• Problem to work on: The answer should contain every entry below, copied exactly.

[Opening Material to process section]

-- ==== Sys2Proof/Laws/Ops.lean ====
section
/-! SUPPORT. What each shared operation can do, said once: the checks, the reads after writes, and the operand forms
with the parameters at the values the spec gives them. -/

namespace Sys2Proof.Machine

theorem inRange_iff (addr : Addr) : inRange addr = true ↔ addr.toNat ≤ Config.memTop := by
  simp [inRange]

@[simp] theorem State.checked_nil (s : State) (r : Result) : s.checked [] r = r := rfl

theorem State.checked_cons (s : State) (addr : Addr) (rest : List Addr) (r : Result) :
    s.checked (addr :: rest) r = if inRange addr then s.checked rest r else .fault (.accessOutOfRange s.pc addr) := rfl

/-- With every address implemented the checks answer `r`. -/
theorem State.checked_of_inRange (s : State) (addrs : List Addr) (r : Result) (h : ∀ x ∈ addrs, inRange x = true) :
    s.checked addrs r = r := by
  induction addrs with
  | nil => rfl
  | cons x rest ih =>
    rw [State.checked_cons, if_pos (h x (by simp)), ih (fun y hy => h y (by simp [hy]))]

/-- If a checked result is a next state, every address was implemented and that state is the result. -/
theorem State.checked_next (s : State) (addrs : List Addr) (r : Result) (t : State) (h : s.checked addrs r = .next t) :
    (∀ x ∈ addrs, inRange x = true) ∧ r = .next t := by
  induction addrs with
  | nil => exact ⟨by simp, h⟩
  | cons x rest ih =>
    rw [State.checked_cons] at h
    split at h
    · rename_i hx
      obtain ⟨h1, h2⟩ := ih h
      exact ⟨by simpa [hx] using h1, h2⟩
    · cases h

/-- A checked next state either is answered, or the fault names one of the addresses, above `MEM_TOP`, and PC. -/
theorem State.checked_cases (s : State) (addrs : List Addr) (t : State) :
    ((∀ x ∈ addrs, inRange x = true) ∧ s.checked addrs (.next t) = .next t) ∨
      ∃ x ∈ addrs, inRange x = false ∧ s.checked addrs (.next t) = .fault (.accessOutOfRange s.pc x) := by
  induction addrs with
  | nil => exact .inl ⟨by simp, rfl⟩
  | cons x rest ih =>
    rw [State.checked_cons]
    cases hx : inRange x
    · exact .inr ⟨x, by simp, hx, by simp⟩
    · rcases ih with ⟨h1, h2⟩ | ⟨y, hy, h1, h2⟩
      · exact .inl ⟨by simpa [hx] using h1, by simpa using h2⟩
      · exact .inr ⟨y, by simp [hy], h1, by simpa using h2⟩

theorem State.writeByte_readByte (s : State) (addr : Addr) (v : Byte) (x : Addr) :
    (s.writeByte addr v).readByte x = if x = addr then v else s.readByte x := by
  simp [State.readByte, Memory.read_write, BitVec.toNat_inj]

theorem State.writeWord_readByte (s : State) (addr w x : Addr) :
    (s.writeWord addr w).readByte x =
      if x = addr + 1 then hiByte w else if x = addr then loByte w else s.readByte x := by
  simp only [State.writeWord, State.writeByte_readByte]

/-- Two words written at consecutive addresses, as `CALL` writes them, read back byte by byte. -/
theorem State.writeFrame_readByte (s : State) (addr w v x : Addr) :
    ((s.writeWord addr w).writeWord (addr + 2) v).readByte x =
      if x = addr + 3 then hiByte v else if x = addr + 2 then loByte v else
      if x = addr + 1 then hiByte w else if x = addr then loByte w else s.readByte x := by
  have h : addr + 2 + 1 = addr + 3 := by bv_omega
  rw [State.writeWord_readByte, State.writeWord_readByte, h]

/-- Writing an implemented byte keeps the canonical form of memory. -/
theorem State.writeByte_wf (s : State) (addr : Addr) (v : Byte) (h : s.mem.wf = true) (ha : inRange addr = true) :
    (s.writeByte addr v).mem.wf = true :=
  Memory.write_wf _ _ _ h ((inRange_iff addr).mp ha)

/-- Writing a word to two implemented bytes keeps the canonical form of memory. -/
theorem State.writeWord_wf (s : State) (addr w : Addr) (h : s.mem.wf = true) (h0 : inRange addr = true)
    (h1 : inRange (addr + 1) = true) : (s.writeWord addr w).mem.wf = true :=
  State.writeByte_wf _ _ _ (State.writeByte_wf s _ _ h h0) h1

/-- The offset in B is unsigned (41_memory_ops.md R100). -/
theorem State.indexed_eq (s : State) (base : Addr) : s.indexed base = base + zext16 s.b := rfl

/-- A zero-page pointer is two consecutive bytes, low byte first, without wrap (20_memory.md R47). -/
theorem State.zpPointer_eq (s : State) (zp : Byte) :
    s.zpPointer zp = joinBytes (s.readByte (zext16 zp + 1)) (s.readByte (zext16 zp)) := rfl

theorem State.zpIndexed_eq (s : State) (zp : Byte) :
    s.zpIndexed zp = joinBytes (s.readByte (zext16 zp + 1)) (s.readByte (zext16 zp)) + zext16 s.b := rfl

theorem State.zpAddrs_eq (s : State) (zp : Byte) :
    s.zpAddrs zp = [zext16 zp, zext16 zp + 1, s.zpIndexed zp] := rfl

/-- The two bytes of a zero-page pointer are always implemented (41_memory_ops.md R110). -/
theorem inRange_zeroPage (zp : Byte) : inRange (zext16 zp) = true ∧ inRange (zext16 zp + 1) = true := by
  have h := zp.isLt
  have h1 : (1 : Addr).toNat = 1 := rfl
  constructor
  · rw [inRange_iff, toNat_zext16, Config.memTop]; omega
  · rw [inRange_iff, BitVec.toNat_add, toNat_zext16, Config.memTop, h1]; omega

/-- `RET` finds its frame from BP (42_stack_ops.md R129). -/
theorem State.retBase_eq (s : State) : s.retBase = s.bp - 3 := rfl

/-- Additions take no carry-in (43_alu_ops.md R140). -/
theorem State.aluAdd_eq (s : State) (x y : Byte) : s.aluAdd x y = add8 false x y := rfl

/-- Subtractions take no borrow-in, and C is the borrow (43_alu_ops.md R140). -/
theorem State.aluSub_eq (s : State) (x y : Byte) : s.aluSub x y = sub8 true false x y := rfl

end Sys2Proof.Machine
end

[Closing Material to process section]

• Output below:
-- ==== Sys2Proof/Laws/Ops.lean ====
section
/-! SUPPORT. What each shared operation can do, said once: the checks, the reads after writes, and the operand forms
with the parameters at the values the spec gives them. -/

namespace Sys2Proof.Machine

theorem inRange_iff (addr : Addr) : inRange addr = true ↔ addr.toNat ≤ Config.memTop := by
  simp [inRange]

@[simp] theorem State.checked_nil (s : State) (r : Result) : s.checked [] r = r := rfl

theorem State.checked_cons (s : State) (addr : Addr) (rest : List Addr) (r : Result) :
    s.checked (addr :: rest) r = if inRange addr then s.checked rest r else .fault (.accessOutOfRange s.pc addr) := rfl

/-- With every address implemented the checks answer `r`. -/
theorem State.checked_of_inRange (s : State) (addrs : List Addr) (r : Result) (h : ∀ x ∈ addrs, inRange x = true) :
    s.checked addrs r = r := by
  induction addrs with
  | nil => rfl
  | cons x rest ih =>
    rw [State.checked_cons, if_pos (h x (by simp)), ih (fun y hy => h y (by simp [hy]))]

/-- If a checked result is a next state, every address was implemented and that state is the result. -/
theorem State.checked_next (s : State) (addrs : List Addr) (r : Result) (t : State) (h : s.checked addrs r = .next t) :
    (∀ x ∈ addrs, inRange x = true) ∧ r = .next t := by
  induction addrs with
  | nil => exact ⟨by simp, h⟩
  | cons x rest ih =>
    rw [State.checked_cons] at h
    split at h
    · rename_i hx
      obtain ⟨h1, h2⟩ := ih h
      exact ⟨by simpa [hx] using h1, h2⟩
    · cases h

/-- A checked next state either is answered, or the fault names one of the addresses, above `MEM_TOP`, and PC. -/
theorem State.checked_cases (s : State) (addrs : List Addr) (t : State) :
    ((∀ x ∈ addrs, inRange x = true) ∧ s.checked addrs (.next t) = .next t) ∨
      ∃ x ∈ addrs, inRange x = false ∧ s.checked addrs (.next t) = .fault (.accessOutOfRange s.pc x) := by
  induction addrs with
  | nil => exact .inl ⟨by simp, rfl⟩
  | cons x rest ih =>
    rw [State.checked_cons]
    cases hx : inRange x
    · exact .inr ⟨x, by simp, hx, by simp⟩
    · rcases ih with ⟨h1, h2⟩ | ⟨y, hy, h1, h2⟩
      · exact .inl ⟨by simpa [hx] using h1, by simpa using h2⟩
      · exact .inr ⟨y, by simp [hy], h1, by simpa using h2⟩

theorem State.writeByte_readByte (s : State) (addr : Addr) (v : Byte) (x : Addr) :
    (s.writeByte addr v).readByte x = if x = addr then v else s.readByte x := by
  simp [State.readByte, Memory.read_write, BitVec.toNat_inj]

theorem State.writeWord_readByte (s : State) (addr w x : Addr) :
    (s.writeWord addr w).readByte x =
      if x = addr + 1 then hiByte w else if x = addr then loByte w else s.readByte x := by
  simp only [State.writeWord, State.writeByte_readByte]

/-- Two words written at consecutive addresses, as `CALL` writes them, read back byte by byte. -/
theorem State.writeFrame_readByte (s : State) (addr w v x : Addr) :
    ((s.writeWord addr w).writeWord (addr + 2) v).readByte x =
      if x = addr + 3 then hiByte v else if x = addr + 2 then loByte v else
      if x = addr + 1 then hiByte w else if x = addr then loByte w else s.readByte x := by
  have h : addr + 2 + 1 = addr + 3 := by bv_omega
  rw [State.writeWord_readByte, State.writeWord_readByte, h]

/-- Writing an implemented byte keeps the canonical form of memory. -/
theorem State.writeByte_wf (s : State) (addr : Addr) (v : Byte) (h : s.mem.wf = true) (ha : inRange addr = true) :
    (s.writeByte addr v).mem.wf = true :=
  Memory.write_wf _ _ _ h ((inRange_iff addr).mp ha)

/-- Writing a word to two implemented bytes keeps the canonical form of memory. -/
theorem State.writeWord_wf (s : State) (addr w : Addr) (h : s.mem.wf = true) (h0 : inRange addr = true)
    (h1 : inRange (addr + 1) = true) : (s.writeWord addr w).mem.wf = true :=
  State.writeByte_wf _ _ _ (State.writeByte_wf s _ _ h h0) h1

/-- The offset in B is unsigned (41_memory_ops.md R100). -/
theorem State.indexed_eq (s : State) (base : Addr) : s.indexed base = base + zext16 s.b := rfl

/-- A zero-page pointer is two consecutive bytes, low byte first, without wrap (20_memory.md R47). -/
theorem State.zpPointer_eq (s : State) (zp : Byte) :
    s.zpPointer zp = joinBytes (s.readByte (zext16 zp + 1)) (s.readByte (zext16 zp)) := rfl

theorem State.zpIndexed_eq (s : State) (zp : Byte) :
    s.zpIndexed zp = joinBytes (s.readByte (zext16 zp + 1)) (s.readByte (zext16 zp)) + zext16 s.b := rfl

theorem State.zpAddrs_eq (s : State) (zp : Byte) :
    s.zpAddrs zp = [zext16 zp, zext16 zp + 1, s.zpIndexed zp] := rfl

/-- The two bytes of a zero-page pointer are always implemented (41_memory_ops.md R110). -/
theorem inRange_zeroPage (zp : Byte) : inRange (zext16 zp) = true ∧ inRange (zext16 zp + 1) = true := by
  have h := zp.isLt
  have h1 : (1 : Addr).toNat = 1 := rfl
  constructor
  · rw [inRange_iff, toNat_zext16, Config.memTop]; omega
  · rw [inRange_iff, BitVec.toNat_add, toNat_zext16, Config.memTop, h1]; omega

/-- `RET` finds its frame from BP (42_stack_ops.md R129). -/
theorem State.retBase_eq (s : State) : s.retBase = s.bp - 3 := rfl

/-- Additions take no carry-in (43_alu_ops.md R140). -/
theorem State.aluAdd_eq (s : State) (x y : Byte) : s.aluAdd x y = add8 false x y := rfl

/-- Subtractions take no borrow-in, and C is the borrow (43_alu_ops.md R140). -/
theorem State.aluSub_eq (s : State) (x y : Byte) : s.aluSub x y = sub8 true false x y := rfl

end Sys2Proof.Machine
end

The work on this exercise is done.